-- ==== Sys2Proof/Tests/Slice0.lean ====
section
/-! SUPPORT. The author's tests: the well-formedness smoke tests, the words decoded bit by bit, one-step vectors of
spec/95_test_vectors.md (the expected values are that file's), and for every statement with hypotheses a state and
operands that meet them together. -/

open Sys2Proof Sys2Proof.Machine

namespace Sys2Proof.Tests

/-! ### Small states -/

/-- A block with a different word at every index. -/
def block : List Sample := [0x4000, 0x1111, 0x2000, 0x2222, 0xC000, 0x3333, 0xE000, 0x4444]

/-- The TESTCFG machine after reset, moved to mode `m`, with a script. -/
def atMode (m : Mode) (script : List HostMove) : State :=
  { State.resetOf Config.testcfg block (List.replicate 8 0x0BAD) with mode := m, ind := modeCode m, script := script }

/-- The same while a command runs; no run stops here (log 7). -/
def busyState (script : List HostMove) : State := { atMode .tone script with busy := true }

/-- The smallest configuration: one pair in a block, one tap, no look-back, one sine entry, one bit. -/
def tinyCfg : Config :=
  { Config.testcfg with
    blockLen := 2, nTaps := 1, delay := 0, sine := [5], shapeA := [-3], shapeB := [3], bits := [true], phaseW := 2,
    sineBits := 0, bitsLen := 1 }

/-- The next state, when there is one. -/
def nextOf (o : Host.Outcome State Fault Refusal) : Option State :=
  match o with
  | .next t => some t
  | .fault _ => none
  | .refused _ => none

/-- The reason a step was refused, when it was. -/
def refusalOf (o : Host.Outcome State Fault Refusal) : Option Refusal :=
  match o with
  | .next _ => none
  | .fault _ => none
  | .refused r => some r

/-- A command and events presented together. -/
def cmdAnd (w : BitVec 8) (e : BitVec 2) : Pins := { rst := false, cmdValid := true, cmd := w, ev := e }

/-! ### WellFormed: a term each check refuses -/

theorem test_wf_testcfg : Config.testcfg.wf = true ∧ Config.testcfgD6.wf = true ∧ tinyCfg.wf = true := by decide
theorem test_wf_refuses_an_odd_block : ({ tinyCfg with blockLen := 3 } : Config).wf = false := by decide
theorem test_wf_refuses_an_empty_block :
    ({ tinyCfg with blockLen := 0, shapeA := [], shapeB := [] } : Config).wf = false := by decide
theorem test_wf_refuses_no_taps : ({ tinyCfg with nTaps := 0 } : Config).wf = false := by decide
theorem test_wf_refuses_no_sample_rate : ({ tinyCfg with sampleRate := 0 } : Config).wf = false := by decide
theorem test_wf_refuses_a_one_bit_phase : ({ tinyCfg with phaseW := 1 } : Config).wf = false := by decide
theorem test_wf_refuses_more_index_bits_than_phase_bits :
    ({ tinyCfg with sineBits := 3, sine := List.replicate 8 0 } : Config).wf = false := by decide
theorem test_wf_refuses_a_sine_table_of_another_length : ({ tinyCfg with sine := [1, 2] } : Config).wf = false := by
  decide
theorem test_wf_refuses_a_short_shape_a : ({ tinyCfg with shapeA := [] } : Config).wf = false := by decide
theorem test_wf_refuses_a_long_shape_b : ({ tinyCfg with shapeB := [1, 2] } : Config).wf = false := by decide
theorem test_wf_refuses_bits_of_another_length : ({ tinyCfg with bits := [true, false] } : Config).wf = false := by
  decide
theorem test_wf_refuses_no_bits : ({ tinyCfg with bits := [], bitsLen := 0 } : Config).wf = false := by decide
theorem test_selector_refuses_another_mode :
    Instr.processNotch.selectedIn .tone = false ∧ Instr.processNotch.selectedIn .adaptiveNotch = true ∧
    Instr.ctrlTick.selectedIn .tone = true := by decide
theorem test_load_needs_a_value_per_word :
    (HostMove.load [1, 2]).wf Config.testcfg = false ∧ (HostMove.load block).wf Config.testcfg = true := by decide
theorem test_step_refuses_an_ill_formed_configuration :
    refusalOf (step { atMode .tone [] with cfg := { Config.testcfg with nTaps := 0 } }) = some .illFormedConfig := by decide
theorem test_step_refuses_an_ill_formed_state :
    refusalOf (step { atMode .tone [] with h := [1] }) = some .illFormedState := by decide

/-- The defaults of 00_scope.md R10: a configuration that names none of the four parameters. -/
def defaultCfg : Config where
  blockLen := 2
  nTaps := 1
  delay := 0
  mu := 0
  sine := [0]
  shapeA := [0]
  shapeB := [0]
  bits := [false]
  toneFreq := 0
  sampleRate := 1
  sineBits := 0
  bitsLen := 1
  hostByteOrder := .bigEndian

theorem test_r10_defaults :
    defaultCfg.wf = true ∧ defaultCfg.phaseW = 16 ∧ defaultCfg.qCoef = 0 ∧ defaultCfg.incOrder = .mulFirst ∧
    defaultCfg.mode2 = .tone := by decide

/-! ### Words, written out bit by bit from 30_encoding.md R97, R100, R106 -/

theorem test_decode_init : decode .tone (.cmd 0b00000001) = .ok [.init] := by decide
theorem test_decode_process_pass : decode .passThrough (.cmd 0b00000010) = .ok [.processPass] := by decide
theorem test_decode_process_notch : decode .adaptiveNotch (.cmd 0b00000010) = .ok [.processNotch] := by decide
theorem test_decode_process_tone : decode .tone (.cmd 0b00000010) = .ok [.processTone] := by decide
theorem test_decode_process_mod : decode .modulate (.cmd 0b00000010) = .ok [.processMod] := by decide
theorem test_decode_ctrl_tick : decode .tone (.cmd 0b00000011) = .ok [.ctrlTick] := by decide
theorem test_decode_ev_inc : decode .tone (.ev 0b01) = .ok [.evInc] := by decide
theorem test_decode_ev_dec : decode .tone (.ev 0b10) = .ok [.evDec] := by decide
theorem test_decode_ev_both_and_none :
    decode .tone (.ev 0b11) = .ok [.evInc, .evDec] ∧ decode .tone (.ev 0b00) = .ok [] := by decide
theorem test_decode_reads_all_eight_bits :
    decode .tone (.cmd 0b00000000) = .error (.reservedCommand 0) ∧
    decode .tone (.cmd 0b00000100) = .error (.reservedCommand 4) ∧
    decode .tone (.cmd 0b10000001) = .error (.reservedCommand 0x81) := by decide
/-- 30_encoding.md R111: (0 - 3) mod 4 is one step up; (1 - 2) mod 4 is three; ev = 11; PROCESS is the word 0x02. -/
theorem test_r111_expansions :
    expandPseudo (.gotoMode .modulate .passThrough) = [.present (pinsOf (.ev 1)), .present (pinsOf (.cmd 3))] ∧
    (expandPseudo (.gotoMode .tone .adaptiveNotch)).length = 6 ∧ expandPseudo (.gotoMode .tone .tone) = [] ∧
    expandPseudo .evBoth = [.present (pinsOf (.ev 3))] ∧
    expandPseudo .stepDown = [.present (pinsOf (.ev 2)), .present (pinsOf (.cmd 3))] ∧
    expandPseudo (.block [7]) = [.load [7], .present (pinsOf (.cmd 2)), .read] := by decide
theorem test_decode_table_words :
    decodeTableWord 8 1 = some .init ∧ decodeTableWord 8 2 = some .processPass ∧ decodeTableWord 8 3 = some .ctrlTick ∧
    decodeTableWord 2 1 = some .evInc ∧ decodeTableWord 2 2 = some .evDec ∧ decodeTableWord 8 0 = none := by decide
theorem test_fetch_word_runs_next :
    ((nextOf (step (State.reset.withFetchWord 2 1))).map fun t => t.incPend) = some true ∧
    ((nextOf (step (State.reset.withFetchWord 8 3))).map fun t => t.done) = some true := by decide
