-- ==== Sys2Proof/Machine/Verifier.lean ====
section
/-! DEFINITION. The checksum verifier: VERIFY and CHECKSUM (spec/43_checksum_verifier.md). The sum
itself (R161) is `checksumOf`; it is written on the transition into `Verifying` (R190). -/

namespace Sys2Proof.Machine

open Sys2Proof.Config

/-- `VERIFY` (R162, R191): send `[0xC0]`; the checksum frame follows with no handshake (R193). -/
def execVerify (s : State) : Result :=
  if s.st = .verifying ∧ s.ph = .send then
    .next (sendFrame [cfg.opVerify] (moveTo .verifying .send2) s)
  else .refused .outOfSequence

/-- `CHECKSUM c` (R163, R192), for `c = csum`: send `be32(csum)` as its own write call; then the
handshake, with no delay. Another operand is not performed here (R79). -/
def execChecksum (c : Word) (s : State) : Result :=
  if s.st = .verifying ∧ s.ph = .send2 ∧ c = s.csum then
    .next (sendFrame (be32 s.csum) (moveTo .verifying .wait) s)
  else .refused .outOfSequence

end Sys2Proof.Machine
end

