-- ==== Sys2Proof/Machine/Dispatch.lean ====
section
/-! DEFINITION. The meaning of every operation: one arm per constructor of Instr (R78). -/

namespace Sys2Proof.Machine

def exec (i : Instr) (s : State) : Host.Outcome State Fault Refusal :=
  match i with
  | .enter => Sys2Proof.Machine.execEnter s
  | .erase => Sys2Proof.Machine.execErase s
  | .writePage addr payload => Sys2Proof.Machine.execWritePage addr payload s
  | .verify => Sys2Proof.Machine.execVerify s
  | .checksum c => Sys2Proof.Machine.execChecksum c s
  | .exit => Sys2Proof.Machine.execExit s
  | .ack => Sys2Proof.Machine.execAck s
  | .nack => Sys2Proof.Machine.execNack s
  | .malformed b => Sys2Proof.Machine.execMalformed b s
  | .awaitAck t => Sys2Proof.Machine.execAwaitAck t s
  | .sleep ms => Sys2Proof.Machine.execSleep ms s
  | .upload => Sys2Proof.Machine.execUpload s

end Sys2Proof.Machine
end

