-- ==== Sys2Proof/Machine/Signal.lean ====
section
/-! DEFINITION. The signal level (D1, D3): ports, clock, millisecond tick. `cycle` is one rising edge of
`clk`, `outputs` the ports' values in a cycle. It refines `step`: no rule's outcome depends on it. -/

namespace Sys2Proof.Machine

open Sys2Proof.Config

/-- The input ports of R30, as sampled in one cycle. -/
structure SigIn where
  rst : Bool
  tick_1ms : Bool
  start : Bool
  img_len : Word
  img_ack : Bool
  img_data : Byte
  ch_open : Bool
  tx_ready : Bool
  wr_done : Bool
  wr_ok : Bool
  rx_valid : Bool
  rx_data : Byte
  rx_err : Bool
deriving DecidableEq, Repr

/-- The output ports of R30 other than the status outputs. `img_addr` and `tx_data` are `none` in cycles
of a run, or after it, for which the spec gives them no value (log entry 20). -/
structure SigOut where
  img_addr : Option Word
  img_req : Bool
  tx_valid : Bool
  tx_data : Option Byte
  tx_last : Bool
  rx_ready : Bool
deriving DecidableEq, Repr

/-- The registers of the signal level: the architectural ones, and what the image reads, one write call
and the early checksum need (log entries 18 and 30). -/
structure SigState extends Regs where
  /-- the payload bytes of the page read from IMG so far (R45, R146) -/
  buf : List Byte
  /-- an image byte was taken in the cycle before and more are to come: `img_req` is dropped (R45) -/
  reqDropped : Bool
  /-- "the byte counter that walks" the frame: bytes of the call taken so far (R146, R53) -/
  txPos : BitVec 8
  /-- the sum of the image bytes read so far in this run, "while streaming pages" (R161, D15) -/
  acc : Word
deriving DecidableEq, Repr

/-- All registers at their reset values (R35, R250). -/
def SigState.reset : SigState where
  toRegs := Regs.reset
  buf := []
  reqDropped := false
  txPos := 0
  acc := 0

/-- The payload bytes of the page have been read (R45: single-byte reads at ascending addresses). -/
def pageBuffered (σ : SigState) : Bool := decide (pageLength σ.len σ.idx ≤ σ.buf.length)

/-- The frame of the running write call (R79); `none` where nothing is to be sent, and while a page's
payload is still being read (R146: "assembled whole and handed to one write call"). -/
def sigFrame (σ : SigState) : Option (List Byte) :=
  match σ.st, σ.ph with
  | .enteringBootloader, .send => some [cfg.opEnter]
  | .erasing, .send => some [cfg.opErase]
  | .writingPages, .send =>
    if pageBuffered σ then some (pageFrame (pageAddress σ.idx) (padPage σ.buf)) else none
  | .verifying, .send => some [cfg.opVerify]
  | .verifying, .send2 => some (be32 σ.csum)
  | .exitingBootloader, .send => some [cfg.opExit]
  | _, _ => none

/-- A byte of the frame is offered: not yet all taken (R53). -/
def offering (σ : SigState) : Bool :=
  match sigFrame σ with
  | some f => decide (σ.txPos.toNat < f.length)
  | none => false

/-- The payload of the page is being read: `(WritingPages, Send)`, bytes still missing (R45). -/
def readingPage (σ : SigState) : Bool := σ.st == .writingPages && σ.ph == .send && !pageBuffered σ

/-- An image byte is requested. The request for a byte is held until it is taken, and dropped before
that for the next (R45). -/
def requesting (σ : SigState) : Bool := readingPage σ && !σ.reqDropped

/-- The outputs of a cycle (R45, R53, R54). After reset, which is in `Idle`, `tx_data` and `img_addr` are
0 (R35, R250). `tx_last` accompanies the last byte alone (log entry 20). -/
def outputs (σ : SigState) : SigOut where
  img_req := requesting σ
  img_addr :=
    if requesting σ then some (pageAddress σ.idx + BitVec.ofNat 32 σ.buf.length)
    else if σ.st = .idle then some 0
    else none
  tx_valid := offering σ
  tx_data :=
    if offering σ then ((sigFrame σ).getD [])[σ.txPos.toNat]?
    else if σ.st = .idle then some 0
    else none
  tx_last := offering σ && decide (σ.txPos.toNat + 1 = ((sigFrame σ).getD []).length)
  rx_ready := σ.ph == .wait && legalPosition σ.toRegs

/-- The status outputs (R25, R26). -/
def sigStatus (σ : SigState) : Status := status σ.toRegs

/-- A cycle in a quiescent state: an accepted start tests `img_len`, then `ch_open` (R24, R180, R181). -/
def startCycle (i : SigIn) (σ : SigState) : SigState :=
  if i.start then
    let r := latchStart i.img_len σ.toRegs
    let r' :=
      if r.len = 0 then raiseFail .emptyImage r
      else if i.ch_open then moveTo .enteringBootloader .send r
      else raiseFail .channelClosed r
    { toRegs := r', buf := [], reqDropped := false, txPos := 0, acc := 0 }
  else σ

/-- A byte of the page is taken, in the cycle of `img_ack`; if another is to come, `img_req` is dropped
before it is requested (R45). -/
def takeImageByte (b : Byte) (σ : SigState) : SigState :=
  { σ with
    buf := σ.buf ++ [b]
    reqDropped := decide (σ.buf.length + 1 < pageLength σ.len σ.idx)
    acc := σ.acc + b.setWidth 32 }

/-- A cycle in which a page is being read: the one in which `img_req` is dropped (log entry 30), or one
of a request, which stands until `img_ack` (R45). -/
def imageCycle (i : SigIn) (σ : SigState) : SigState :=
  if σ.reqDropped then { σ with reqDropped := false }
  else if i.img_ack then takeImageByte i.img_data σ
  else σ

/-- The bytes of the call taken by the end of the cycle: one more if one is offered and `tx_ready`
(R53). -/
def takenAfter (i : SigIn) (σ : SigState) : BitVec 8 :=
  if offering σ && i.tx_ready then σ.txPos + 1 else σ.txPos

/-- A cycle of a write call for the frame `f`: `wr_done` ends the call, `true` iff all bytes were taken
and `wr_ok` (R53; log entry 19). -/
def writeCycle (f : List Byte) (i : SigIn) (σ : SigState) : SigState :=
  if i.wr_done then
    { σ with
      toRegs := afterWrite (decide ((takenAfter i σ).toNat = f.length) && i.wr_ok) σ.toRegs
      buf := []
      txPos := 0 }
  else { σ with txPos := takenAfter i σ }

/-- A cycle of a `Send` or `Send2` phase. -/
def sendCycle (i : SigIn) (σ : SigState) : SigState :=
  match sigFrame σ with
  | none => imageCycle i σ
  | some f => writeCycle f i σ

/-- One millisecond tick of a running interval that does not end it (R235). -/
def countDown (σ : SigState) : SigState :=
  if 1 < σ.timer.toNat then { σ with timer := σ.timer - 1 } else σ

/-- A cycle of a `Settle` phase: the `N`-th tick ends it (R235). -/
def settleCycle (i : SigIn) (σ : SigState) : SigState :=
  if i.tick_1ms then
    if σ.timer = 1 then { σ with toRegs := afterSleep σ.toRegs } else countDown σ
  else σ

/-- The handshake ends with an answer. -/
def endWait (answer : Option Byte) (σ : SigState) : SigState :=
  { σ with toRegs := afterRead answer σ.acc σ.toRegs }

/-- A cycle of a `Wait` phase: byte, then transport error, then the last tick, then any tick (R54,
R217). -/
def waitCycle (i : SigIn) (σ : SigState) : SigState :=
  if i.rx_valid then endWait (some i.rx_data) σ
  else if i.rx_err then endWait none σ
  else if i.tick_1ms then
    if σ.timer = 1 then endWait none σ else countDown σ
  else σ

/-- One clock cycle. `rst` wins over everything (R250); a position R12 does not list is refused
(U10). -/
def cycle (i : SigIn) (σ : SigState) : Host.Outcome SigState Fault Refusal :=
  if i.rst then .next SigState.reset
  else if legalPosition σ.toRegs = false then .refused .unreachablePosition
  else if quiescent σ.st then .next (startCycle i σ)
  else
    match σ.ph with
    | .send | .send2 => .next (sendCycle i σ)
    | .settle => .next (settleCycle i σ)
    | .wait => .next (waitCycle i σ)

/-- A run of cycles under given inputs, up to the first refusal. -/
def cycles : List SigIn → SigState → Host.Outcome SigState Fault Refusal
  | [], σ => .next σ
  | i :: rest, σ =>
    match cycle i σ with
    | .next σ' => cycles rest σ'
    | .fault f => .fault f
    | .refused r => .refused r

end Sys2Proof.Machine
end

• **Task directions**
Wherever the word "modulate" appears in the data, return the whole line.

• **Solution to the problem**
theorem test_decode_process_mod : decode .modulate (.cmd 0b00000010) = .ok [.processMod] := by decide
    expandPseudo (.gotoMode .modulate .passThrough) = [.present (pinsOf (.ev 1)), .present (pinsOf (.cmd 3))] ∧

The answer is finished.